I ran a blind test with our clinical team: same monitor with proprietary sensors vs. generic compatible sensors. The proprietary ones cost 40% more but had a 22% lower failure rate in our Q3 2024 audit. The generic ones were "cheaper." But if a sensor fails mid-surgery? That's a $22,000 redo and a delayed procedure. The cost increase was measurable per sensor. On a 200-sensor annual order, that's a difference of roughly $4,800 for measurably better reliability. I'll let you decide if that's worth it.

7. How do I know if a mobility aid is right for my facility?

This question is more about your patient population than the equipment specs. A mobility scooter that works great for a 180-lb patient in a rehab center might be completely wrong for a 280-lb patient in an acute care ward.
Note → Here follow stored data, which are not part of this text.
-- ==== Sys2Proof/Machine/Ops.lean ====
section
/-! DEFINITION. The shared operations: answers, registers and tallies, units by number, the address map, the
worlds and the toll check, loads and stores of device and host memory, and the movers' range transfers. -/

namespace Sys2Proof.Machine

/-- Whether nothing but the always-on pins acts: PORST_N is low (R456, R463), or a thermal trip has stopped every fast clock
(R371). -/
def State.stopped (s : State) : Bool := s.pins.porstLow || s.clock.fastStopped

/-- The answer of a command that burns no fuse and writes no flash: the state its effect leaves, with the
queue, the fuses (R2, R417) and the boot flash (R420) as they were. No register write of a mover is left over between commands. A stopped
device takes no command. -/
def answer (s t : State) : Host.Outcome State Fault Refusal :=
  .next (if s.stopped then s else { t with pending := s.pending, regWrites := s.regWrites, fuses := s.fuses, flash := s.flash })

/-- The answer of a command that may burn fuses or write the flash: only the queue is as it was. -/
def answerBurning (s t : State) : Host.Outcome State Fault Refusal :=
  .next (if s.stopped then s else { t with pending := s.pending, regWrites := s.regWrites })

/-- The answer of a command of the pins that a stopped device takes too: resets, supplies, the test port. -/
def answerPin (s t : State) : Host.Outcome State Fault Refusal := .next { t with pending := s.pending }

/-- `f` applied where the condition holds: a row given when its condition does not hold changes nothing
(DESIGN CHOICE, log entry 2). -/
def State.when (s : State) (c : Bool) (f : State → State) : State := if c then f s else s

/-! ### Registers (R482) -/

/-- The word of a register. -/
def State.reg (s : State) (off : Nat) : Nat := (sget Regs.resetWord s.regs off).toNat

/-- A register written. -/
def State.setReg (s : State) (off v : Nat) : State :=
  { s with regs := sput Regs.resetWord s.regs off (BitVec.ofNat 32 v) }

/-- A 64-bit register, low word first (R483). -/
def State.reg64 (s : State) (off : Nat) : Nat := s.reg off + 2 ^ 32 * s.reg (off + 4)

/-- A 64-bit register written. -/
def State.setReg64 (s : State) (off v : Nat) : State := (s.setReg off v).setReg (off + 4) (v / 2 ^ 32)

/-- A field of a register. -/
def State.regBits (s : State) (off lo n : Nat) : Nat := bitsAt (s.reg off) lo n

/-- A field of a register written. -/
def State.setRegBits (s : State) (off lo n x : Nat) : State := s.setReg off (putBits (s.reg off) lo n x)

/-- One bit of a register. -/
def State.regBit (s : State) (off i : Nat) : Bool := (s.reg off).testBit i

/-- One bit of a register written. -/
def State.setRegBit (s : State) (off i : Nat) (b : Bool) : State := s.setReg off (putBit (s.reg off) i b)

/-- A tally: it adds and wraps at 2^32 (R70). -/
def State.tally (s : State) (off n : Nat) : State := s.setReg off (s.reg off + n)

/-- A tally of what is held now: it falls. -/
def State.untally (s : State) (off n : Nat) : State := s.setReg off (2 ^ 32 - n % 2 ^ 32 + s.reg off)

/-- A 64-bit tally. -/
def State.tally64 (s : State) (off n : Nat) : State := s.setReg64 off (s.reg64 off + n)

/-- Bytes of a wide register, low word first. -/
def State.regBytes (s : State) (off n : Nat) : List Byte :=
  ((List.range (n / 4)).map (fun i => natLe 4 (s.reg (off + 4 * i)))).flatten

/-- A wide register written from bytes. -/
def State.setRegBytes (s : State) (off : Nat) (bs : List Byte) : State :=
  (List.range ((bs.length + 3) / 4)).foldl (fun s i => s.setReg (off + 4 * i) (fieldAt bs (4 * i) 4)) s

/-- Milestone time, ns (R383). -/
def State.now (s : State) : Nat := s.clock.ns

/-- Something the device sends. -/
def State.emit (s : State) (o : Out) : State := { s with out := s.out ++ [o] }

/-! ### Units by number -/

/-- Logical tiles of the grade's quota per tread and in all (R3, R14). -/
def State.quota (s : State) : Nat := if s.fuses.gradeB then 448 else 512

/-- Whether a logical tile is present on the grade (R4). -/
def State.present (s : State) (n : Nat) : Bool := decide (n < 1024) && decide (n % 512 < s.quota)

/-- Whether a logical tile has no physical tile behind it (R15). -/
def State.unbacked (s : State) (n : Nat) : Bool := (tget s.passes.tileMap n).isNone

/-- A tile. -/
def State.tile (s : State) (n : Nat) : Tile := sget (fun _ => Tile.empty) s.tiles n

/-- A tile changed. -/
def State.setTile (s : State) (n : Nat) (t : Tile) : State :=
  { s with tiles := sput (fun _ => Tile.empty) s.tiles n t }

/-- A tile changed by a function. -/
def State.updTile (s : State) (n : Nat) (f : Tile → Tile) : State := s.setTile n (f (s.tile n))

/-- Macro `m` of tile `n`. -/
def State.mac (s : State) (n m : Nat) : Macro := sget (fun _ => Macro.empty) s.macros (64 * n + m)

/-- A macro changed. -/
def State.setMac (s : State) (n m : Nat) (x : Macro) : State :=
  { s with macros := sput (fun _ => Macro.empty) s.macros (64 * n + m) x }

/-- A macro changed by a function. -/
def State.updMac (s : State) (n m : Nat) (f : Macro → Macro) : State := s.setMac n m (f (s.mac n m))

/-- A toe-heel unit. -/
def State.thUnit (s : State) (u : Nat) : ThUnit := sget (fun _ => ThUnit.empty) s.th u

/-- A toe-heel unit changed. -/
def State.setTh (s : State) (u : Nat) (x : ThUnit) : State :=
  { s with th := sput (fun _ => ThUnit.empty) s.th u x }

/-- An Irxia port. -/
def State.port (s : State) (p : Nat) : IxPort := sget (fun _ => IxPort.empty) s.ix.ports p

/-- An Irxia port changed. -/
def State.setPort (s : State) (p : Nat) (x : IxPort) : State :=
  { s with ix := { s.ix with ports := sput (fun _ => IxPort.empty) s.ix.ports p x } }

/-- An EVT_IN pin. -/
def State.evtPin (s : State) (i : Nat) : EvtPin := sget (fun _ => EvtPin.empty) s.sleep.pins i

/-- An EVT_IN pin changed. -/
def State.setEvtPin (s : State) (i : Nat) (x : EvtPin) : State :=
  { s with sleep := { s.sleep with pins := sput (fun _ => EvtPin.empty) s.sleep.pins i x } }

/-- A request of the request table. -/
def State.req? (s : State) (i : Nat) : Option Request := tget s.reqs i

/-- A request entered or changed. -/
def State.setReq (s : State) (i : Nat) (r : Request) : State := { s with reqs := sins i r s.reqs }

/-- A request changed by a function; nothing where there is none. -/
def State.updReq (s : State) (i : Nat) (f : Request → Request) : State :=
  match s.req? i with
  | some r => s.setReq i (f r)
  | none => s

/-- The staged or active pass in a slot. -/
def State.slot? (s : State) (k : Nat) : Option PassInfo := tget s.passes.slots k

/-- Whether a slot is being staged: its image has been placed and not yet passed the checks (R486 Table 5), which no image without a tile
passes (R21). -/
def PassInfo.staging (p : PassInfo) : Bool := p.tileUse.isEmpty

/-- The slot that holds a generation. An image that is still being staged is no generation yet, whatever number its LOAD_PASS names
(R24, R25). -/
def State.slotOf (s : State) (gen : Nat) : Option (Nat × PassInfo) :=
  s.passes.slots.find? (fun e => decide (e.2.gen = gen) && !e.2.staging)

/-- The active generation, 0 for none (R25). -/
def State.genActive (s : State) : Nat := s.reg Off.genActive

/-- The active pass. -/
def State.activePass (s : State) : Option PassInfo :=
  if s.genActive = 0 then none else (s.slotOf s.genActive).map (·.2)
The spec sheet says capacity, but the real question is: what percentage of your patients will this serve?

Most procurement managers focus on the unit price of a wheelchair. They don't ask: how many patients will need a bariatric option? How often will the floor surface change between carpet and tile? How many turns per minute in your corridor layout? These are the factors that determine whether a $300 wheelchair or a $600 one is more cost-effective over 2 years.

8. What's the deal with Sunrise Medical's lab facilities—are they a separate entity?

I get this a lot about Sunrise Medical labs Hicksville and similar locations. The short answer: some are our own labs, some are partnerships with facilities using our equipment. We maintain quality oversight on our own. But I should add that any lab—whether under our brand or not—has its own accreditation and certifications independent of us.

The reason this question matters: if you're buying equipment from us and referencing a lab's certification, always verify directly with that lab. We don't certify labs; we supply the tools. It's like saying the carpenter built the house—the lumber came from a supplier, but the house is still the builder's responsibility. The same logic applies here.


This article reflects my experience as a quality/compliance manager at Sunrise Medical. I review roughly 200+ unique equipment specifications annually and have rejected about 12% of first deliveries in 2024 due to hidden costs or spec mismatches. Pricing data referenced is as of January 2025. Always verify current rates and accreditation requirements with your specific facility.